-- ==== Sys2Proof/Laws/Lines.lean ====
section
/-!
SUPPORT. What the directory and the caches change where lines move (spec/18 R379-R389, spec/15 R309): one lemma for each
operation of Machine/Lines.lean, each saying that it is `LinesMoved`; and the writes whose lines come to their writer first.
-/
namespace Sys2Proof.Machine

theorem LinesMoved.refl (s : State) : LinesMoved s s := ⟨rfl, fun _ => rfl⟩

theorem LinesMoved.trans {s t u : State} (h1 : LinesMoved s t) (h2 : LinesMoved t u) : LinesMoved s u where
  fields := by have a := h1.fields; have b := h2.fields; rw [b, a]
  cores c := (h2.cores c).trans (h1.cores c)

theorem LinesMoved.foldl {α : Type} (f : State → α → State) (h : ∀ s x, LinesMoved s (f s x)) (l : List α) :
    ∀ s, LinesMoved s (l.foldl f s) := by
  induction l with
  | nil => intro s; exact .refl s
  | cons x l ih => intro s; exact (h s x).trans (ih _)

/-- A change of the directory's own fields. -/
theorem LinesMoved.dir {s t : State}
    (h : t = { s with undone := t.undone, vis := t.vis, dir := t.dir, dirReqs := t.dirReqs, dieLine := t.dieLine, sectors := t.sectors,
                      victims := t.victims, backInvs := t.backInvs, dirPtr := t.dirPtr }) : LinesMoved s t := by
  have hc : t.cores = s.cores := by rw [h]
  have hy : t.cycle = s.cycle := by rw [h]
  refine ⟨?_, fun c => by simp only [coreOf, hc, hy]⟩
  rw [hc]; exact h

theorem LinesMoved.setCore {s : State} {core : Nat} {x : Core}
    (h : ({ x with victims := [], l1 := [], ro := [] } : Core) = { coreOf s core with victims := [], l1 := [], ro := [] }) :
    LinesMoved s (setCore s core x) where
  fields := rfl
  cores c := by
    by_cases hc : c = core
    · subst hc; simpa using h
    · simp [hc]

theorem LinesMoved.mem {s t : State} (h : LinesMoved s t) : t.mem = s.mem := by rw [h.fields]
theorem LinesMoved.owner {s t : State} (h : LinesMoved s t) : t.owner = s.owner := by rw [h.fields]
theorem LinesMoved.parties {s t : State} (h : LinesMoved s t) : t.parties = s.parties := by rw [h.fields]

/-! ### Lines of caches -/

theorem moved_dropL1 (s : State) (core : Nat) (f : L1Line → Bool) : LinesMoved s (dropL1 s core f) := .setCore rfl
theorem moved_writeBackL1 (s : State) (core : Nat) (f : L1Line → Bool) : LinesMoved s (writeBackL1 s core f) := .setCore rfl
theorem moved_dropRo (s : State) (core : Nat) (f : RoLine → Bool) : LinesMoved s (dropRo s core f) := .setCore rfl

theorem moved_setHeldBy (s : State) (d line : Nat) (x : DirSt) : LinesMoved s (setHeldBy s d line x) := .dir rfl
theorem moved_setSectors (s : State) (d line : Nat) (x : BitVec 8) : LinesMoved s (setSectors s d line x) := .dir rfl
theorem moved_setReqs (s : State) (line : Nat) (l : List DirReq) : LinesMoved s (setReqs s line l) := .dir rfl
theorem moved_setVictim (s : State) (d line : Nat) (x : WbSt) : LinesMoved s (setVictim s d line x) := .dir rfl
theorem moved_dropVictim (s : State) (d line : Nat) : LinesMoved s (dropVictim s d line) := .dir rfl
theorem moved_swapEntry (s : State) (home : Nat) (x : DirEntry) (ys : List DirEntry) : LinesMoved s (swapEntry s home x ys) := .dir rfl

theorem moved_dropCopies (s : State) (d line : Nat) : LinesMoved s (dropCopies s d line) := by
  unfold dropCopies
  simp only
  refine LinesMoved.trans (LinesMoved.foldl _ (fun s c => ?_) _ s) ((moved_setHeldBy ..).trans (moved_setSectors ..))
  split
  · exact (moved_dropL1 ..).trans (moved_dropRo ..)
  · exact .refl s

/-! ### Data of lines -/

theorem moved_addVis (s : State) (pt : Point) (w : Nat) : LinesMoved s (addVis s pt w) := by
  unfold addVis; split
  · exact .refl s
  · exact .dir rfl

theorem moved_passLine (s : State) (line : Nat) (pts : List Point) : LinesMoved s (passLine s line pts) := by
  unfold passLine
  exact .foldl _ (fun s w => .foldl _ (fun s pt => moved_addVis s pt _) _ s) _ s

/-! ### Requests -/

theorem moved_rotateReqs (s : State) (line : Nat) (l : List DirReq) : LinesMoved s (rotateReqs s line l).1 := by
  unfold rotateReqs
  split
  · exact .refl s
  · simp only
    split
    · exact .refl s
    · split
      · exact .dir rfl
      · exact .refl s

theorem moved_planOf {s : State} {line : Nat} {p : Plan} (h : planOf s line = some p) : LinesMoved s p.s := by
  unfold planOf at h
  simp only at h
  have hr := moved_rotateReqs s line (reqsOf s line)
  split at h
  · cases h
  · split at h <;> (injection h with h; rw [← h]; exact hr)

theorem moved_planDone (p : Plan) (line : Nat) : LinesMoved p.s (planDone p line) := by
  unfold planDone
  simp only
  split
  · exact .dir rfl
  · exact moved_swapEntry ..

theorem moved_serveWhen {early : Bool} {s : State} {line : Nat} {x : State × DirReq × List DirReq}
    (h : serveWhen early s line = some x) : LinesMoved s x.1 := by
  unfold serveWhen at h
  split at h
  · cases h
  · split at h
    · injection h with h; rw [← h]; exact .refl s
    · split at h
      · cases h
      · split at h
        · next p hp =>
          split at h
          · injection h with h; rw [← h]; exact (moved_planOf hp).trans (moved_planDone p line)
          · cases h
        · cases h

theorem moved_putHead (s : State) (line : Nat) (r : DirReq) (l : List DirReq) : LinesMoved s (putHead s line r l) := moved_setReqs ..
theorem moved_askHome (s : State) (line : Nat) (k : DirKind) (d : Nat) : LinesMoved s (askHome s line k d) := moved_setReqs ..

theorem moved_record (s : State) (line : Nat) (r : DirReq) : LinesMoved s (record s line r) := by
  unfold record
  split
  · exact .refl s
  · exact moved_swapEntry ..

theorem moved_fwdSTo (s : State) (line x : Nat) (r : DirReq) (l : List DirReq) : LinesMoved s (fwdSTo s line x r l) :=
  ((moved_passLine ..).trans (moved_setHeldBy ..)).trans (moved_putHead ..)

theorem moved_fwdMTo (s : State) (line x : Nat) (r : DirReq) (l : List DirReq) : LinesMoved s (fwdMTo s line x r l) :=
  (((moved_passLine ..).trans (moved_dropCopies ..)).trans (moved_setSectors ..)).trans (moved_putHead ..)

theorem moved_missAt (s : State) (line x : Nat) (r : DirReq) (l : List DirReq) : LinesMoved s (missAt s line x r l) := moved_putHead ..

theorem moved_invAt (s : State) (line d : Nat) (r : DirReq) (l : List DirReq) : LinesMoved s (invAt s line d r l) :=
  (moved_dropCopies ..).trans (moved_putHead ..)

theorem moved_ackFrom (s : State) (line d : Nat) (r : DirReq) (l : List DirReq) : LinesMoved s (ackFrom s line d r l) := moved_putHead ..

theorem moved_finishReq (s : State) (line : Nat) (r : DirReq) (l : List DirReq) : LinesMoved s (finishReq s line r l) := by
  unfold finishReq
  simp only
  refine LinesMoved.trans ?_ (moved_setReqs ..)
  refine LinesMoved.trans ?_ (moved_setHeldBy ..)
  refine LinesMoved.trans ?_ (moved_record ..)
  refine LinesMoved.trans ?_ (moved_setSectors ..)
  split
  · exact moved_passLine ..
  · exact .refl s

/-! ### Write-backs and back-invalidations -/

theorem moved_writeBack (s : State) (d line : Nat) (e : DirEntry) (ys : List DirEntry) : LinesMoved s (writeBack s d line e ys) :=
  (((moved_passLine ..).trans (moved_dropCopies ..)).trans (moved_dropVictim ..)).trans (moved_swapEntry ..)

theorem moved_freeBacked (s : State) (b : BackInv) : LinesMoved s (freeBacked s b) := by
  unfold freeBacked
  split <;> exact .dir rfl

theorem moved_startBack (s : State) (home : Nat) (e : DirEntry) : LinesMoved s (startBack s home e) :=
  LinesMoved.trans (.dir rfl) (moved_freeBacked ..)

theorem moved_backAt (s : State) (d line : Nat) (b : BackInv) : LinesMoved s (backAt s d line b) :=
  ((moved_dropCopies ..).trans (moved_dropVictim ..)).trans (moved_freeBacked ..)

theorem moved_backAck (s : State) (d line : Nat) (b : BackInv) : LinesMoved s (backAck s d line b) :=
  (moved_passLine ..).trans (moved_freeBacked ..)

theorem moved_endBack (s : State) (home base : Nat) : LinesMoved s (endBack s home base) := by
  unfold endBack
  split
  · exact .refl s
  · simp only
    refine LinesMoved.trans (.foldl _ (fun s x => ?_) _ s) (.foldl _ (fun s x => ?_) _ _)
    · split
      · exact moved_backAt ..
      · exact .refl s
    · split
      · exact moved_backAck ..
      · exact .refl s

/-! ### An access that needs a line -/

theorem moved_makeRoom (n : Nat) : ∀ (s : State) (line : Nat) (x : Option DirEntry) (ys : List DirEntry),
    LinesMoved s (makeRoom n s line x ys) := by
  induction n with
  | zero => intro s line x ys; exact .refl s
  | succ n ih =>
    intro s line x ys
    unfold makeRoom
    simp only
    split
    · exact .refl s
    · split
      · exact ((moved_startBack ..).trans (moved_endBack ..)).trans (ih _ _ _ _)
      · exact .refl s

theorem moved_settleVictim (s : State) (v : Victim) : LinesMoved s (settleVictim s v) := by
  unfold settleVictim
  split
  · exact .refl s
  · split
    · exact moved_dropVictim ..
    · split
      · exact moved_dropVictim ..
      · simp only
        split
        · exact (moved_makeRoom ..).trans (moved_writeBack ..)
        · exact moved_makeRoom ..

theorem moved_settleLine (s : State) (line : Nat) : LinesMoved s (settleLine s line) := by
  unfold settleLine
  simp only
  exact LinesMoved.trans (.foldl _ (fun s v => moved_settleVictim ..) _ s) (.foldl _ (fun s b => moved_endBack ..) _ _)

theorem moved_roomForHead (s : State) (line : Nat) : LinesMoved s (roomForHead s line) := by
  unfold roomForHead
  split
  · split
    · exact .refl _
    · split
      · exact moved_makeRoom ..
      · exact .refl _
  · exact .refl _

theorem moved_answerFwd (s : State) (line : Nat) (r : DirReq) (l : List DirReq) : LinesMoved s (answerFwd s line r l) := by
  unfold answerFwd
  split
  · exact moved_putHead ..
  · split
    · exact moved_missAt ..
    · split
      · exact moved_fwdSTo ..
      · exact moved_fwdMTo ..

theorem moved_atHead {f : DirReq → List DirReq → State} {s : State} {line : Nat} (h : ∀ r l, LinesMoved s (f r l)) :
    LinesMoved s (atHead f s line) := by
  unfold atHead
  split
  · exact h _ _
  · exact .refl s

theorem moved_finishHead (s : State) (line : Nat) : LinesMoved s (finishHead s line) := by
  unfold finishHead
  split
  · simp only
    split
    · exact (moved_makeRoom ..).trans (moved_finishReq ..)
    · exact moved_makeRoom ..
  · exact moved_finishReq ..
  · exact .refl s

theorem moved_driveHead (s : State) (line : Nat) : LinesMoved s (driveHead s line) := by
  unfold driveHead
  simp only
  split
  · exact moved_roomForHead ..
  · next s1 r l hs =>
    split
    · exact moved_roomForHead ..
    have h1 : LinesMoved _ s1 := moved_serveWhen hs
    refine (moved_roomForHead ..).trans (h1.trans ((moved_answerFwd s1 line r l).trans ?_))
    have h2 (ds : List Nat) (u : State) : LinesMoved u (ds.foldl (fun s d => atHead (invAt s line d) s line) u) :=
      .foldl _ (fun s d => moved_atHead (moved_invAt s line d)) ds u
    have h3 (ds : List Nat) (u : State) : LinesMoved u (ds.foldl (fun s d => atHead (ackFrom s line d) s line) u) :=
      .foldl _ (fun s d => moved_atHead (moved_ackFrom s line d)) ds u
    exact (h2 _ _).trans ((h3 _ _).trans (moved_finishHead _ line))

theorem moved_driveAll (n : Nat) : ∀ (s : State) (line : Nat), LinesMoved s (driveAll n s line) := by
  induction n with
  | zero => intro s line; exact .refl s
  | succ n ih =>
    intro s line
    unfold driveAll
    split
    · exact .refl s
    · exact (moved_driveHead ..).trans (ih _ _)

theorem moved_fetchLine (s : State) (d line : Nat) (k : DirKind) : LinesMoved s (fetchLine s d line k) := by
  have h0 (u : State) (b : Bool) : LinesMoved u { u with undone := b } := .dir rfl
  unfold fetchLine
  simp only
  have h2 := ((moved_settleLine s line).trans (moved_driveAll (reqsOf (settleLine s line) line).length _ line)).trans (moved_settleLine _ line)
  split
  · split
    · exact h2.trans ((moved_askHome ..).trans (moved_driveHead ..))
    · exact h2.trans (((moved_askHome ..).trans (moved_driveHead ..)).trans (h0 ..))
  · exact h2.trans (h0 ..)

theorem moved_noteAccess (s : State) (d line : Nat) : LinesMoved s (noteAccess s d line) := by
  unfold noteAccess
  split
  · exact moved_setReqs ..
  · exact .refl s

theorem moved_holdLine (s : State) (d line : Nat) : LinesMoved s (holdLine s d line) := by
  unfold holdLine
  refine LinesMoved.trans ?_ (moved_noteAccess ..)
  split
  · exact moved_fetchLine ..
  · exact .refl s

theorem moved_takeOwn (s : State) (d line : Nat) : LinesMoved s (takeOwn s d line) := by
  unfold takeOwn
  split
  · exact .refl s
  · exact .refl s
  · exact moved_fetchLine ..
  · exact moved_fetchLine ..

theorem moved_ownLine (s : State) (d line : Nat) : LinesMoved s (ownLine s d line) := by
  unfold ownLine
  refine (moved_takeOwn s d line).trans (LinesMoved.trans ?_ (moved_noteAccess ..))
  split
  · exact moved_setHeldBy ..
  · exact .refl _

theorem moved_dirtySectors (s : State) (d : Nat) (as : List Nat) : LinesMoved s (dirtySectors s d as) := by
  unfold dirtySectors
  refine .foldl _ (fun s a => ?_) _ s
  simp only
  split
  · exact .refl s
  · exact moved_setSectors ..

/-! ### Writes -/

theorem moved_writeThrough (s : State) (f : Nat → Nat) (ls : List Nat) : LinesMoved s (writeThrough s f ls) :=
  .foldl _ (fun _ _ => (moved_passLine ..).trans (moved_setSectors ..)) _ s

/-- A write whose lines come to their dies first: the lines have moved, it is performed, and lines move again (R404). -/
theorem moved_performIn (s : State) (q : Nat) (f : Nat → Nat) (cells : List (Nat × Byte)) (pts : List Point) :
    ∃ u, LinesMoved s u ∧ (performIn s q f cells pts).1 = (performAt u q cells pts).1 ∧
      LinesMoved (performAt u q cells pts).2 (performIn s q f cells pts).2 :=
  ⟨_, (LinesMoved.foldl _ (fun _ _ => moved_ownLine ..) _ s).trans (.foldl _ (fun _ _ => moved_dirtySectors ..) _ _), rfl,
    moved_writeThrough ..⟩

theorem moved_homeWrite (s : State) (cells : List (Nat × Byte)) :
    ∃ u, LinesMoved s u ∧ homeWrite s cells = (linesOf cells).foldl stampHome (performCells u cells (pointsFrom .pkg)).2 :=
  ⟨_, (LinesMoved.foldl _ (fun _ _ => moved_ownLine ..) _ s).trans (.foldl _ (fun _ _ => moved_dirtySectors ..) _ _), rfl⟩

theorem LinesMoved.memOk {s t : State} (h : LinesMoved s t) (w : MemOk s) : MemOk t := by unfold MemOk; rw [h.mem]; exact w

theorem memOk_performIn {s : State} (h : MemOk s) (q : Nat) (f : Nat → Nat) (cells : List (Nat × Byte)) (pts : List Point) :
    MemOk (performIn s q f cells pts).2 := by
  obtain ⟨u, h1, _, h2⟩ := moved_performIn s q f cells pts
  exact h2.memOk (memOk_performAt (h1.memOk h) _ _ _)

theorem memOk_performBy {s : State} (h : MemOk s) (q : Nat) (cells : List (Nat × Byte)) (pts : List Point) :
    MemOk (performBy s q cells pts).2 := memOk_performIn h _ _ _ _

theorem memOk_performAtomic {s : State} (h : MemOk s) (q : Nat) (sc : Scope) (cells : List (Nat × Byte)) (pts : List Point) :
    MemOk (performAtomic s q sc cells pts).2 := memOk_performIn h _ _ _ _

theorem memOk_homeWrite {s : State} (h : MemOk s) (cells : List (Nat × Byte)) : MemOk (homeWrite s cells) := by
  obtain ⟨u, h1, h2⟩ := moved_homeWrite s cells
  rw [h2]
  exact foldl_keeps (P := MemOk) stampHome (fun _ _ hs => hs) _ _ (memOk_performCells (h1.memOk h) _ _)

theorem memOk_deviceWrite {s : State} (h : MemOk s) (loc : Nat) (bs : List Byte) : MemOk (deviceWrite s loc bs) :=
  memOk_homeWrite h _

end Sys2Proof.Machine
end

**Work instructions**: Please transcribe only the lines in the records above running from the line that has "unfold holdLine" through the line that has "theorem moved_performIn (s", both included, exactly as they appear.

**Output of the task**:
  unfold holdLine
  refine LinesMoved.trans ?_ (moved_noteAccess ..)
  split
  · exact moved_fetchLine ..
  · exact .refl s

theorem moved_takeOwn (s : State) (d line : Nat) : LinesMoved s (takeOwn s d line) := by
  unfold takeOwn
  split
  · exact .refl s
  · exact .refl s
  · exact moved_fetchLine ..
  · exact moved_fetchLine ..

theorem moved_ownLine (s : State) (d line : Nat) : LinesMoved s (ownLine s d line) := by
  unfold ownLine
  refine (moved_takeOwn s d line).trans (LinesMoved.trans ?_ (moved_noteAccess ..))
  split
  · exact moved_setHeldBy ..
  · exact .refl _

theorem moved_dirtySectors (s : State) (d : Nat) (as : List Nat) : LinesMoved s (dirtySectors s d as) := by
  unfold dirtySectors
  refine .foldl _ (fun s a => ?_) _ s
  simp only
  split
  · exact .refl s
  · exact moved_setSectors ..

/-! ### Writes -/

theorem moved_writeThrough (s : State) (f : Nat → Nat) (ls : List Nat) : LinesMoved s (writeThrough s f ls) :=
  .foldl _ (fun _ _ => (moved_passLine ..).trans (moved_setSectors ..)) _ s

/-- A write whose lines come to their dies first: the lines have moved, it is performed, and lines move again (R404). -/
theorem moved_performIn (s : State) (q : Nat) (f : Nat → Nat) (cells : List (Nat × Byte)) (pts : List Point) :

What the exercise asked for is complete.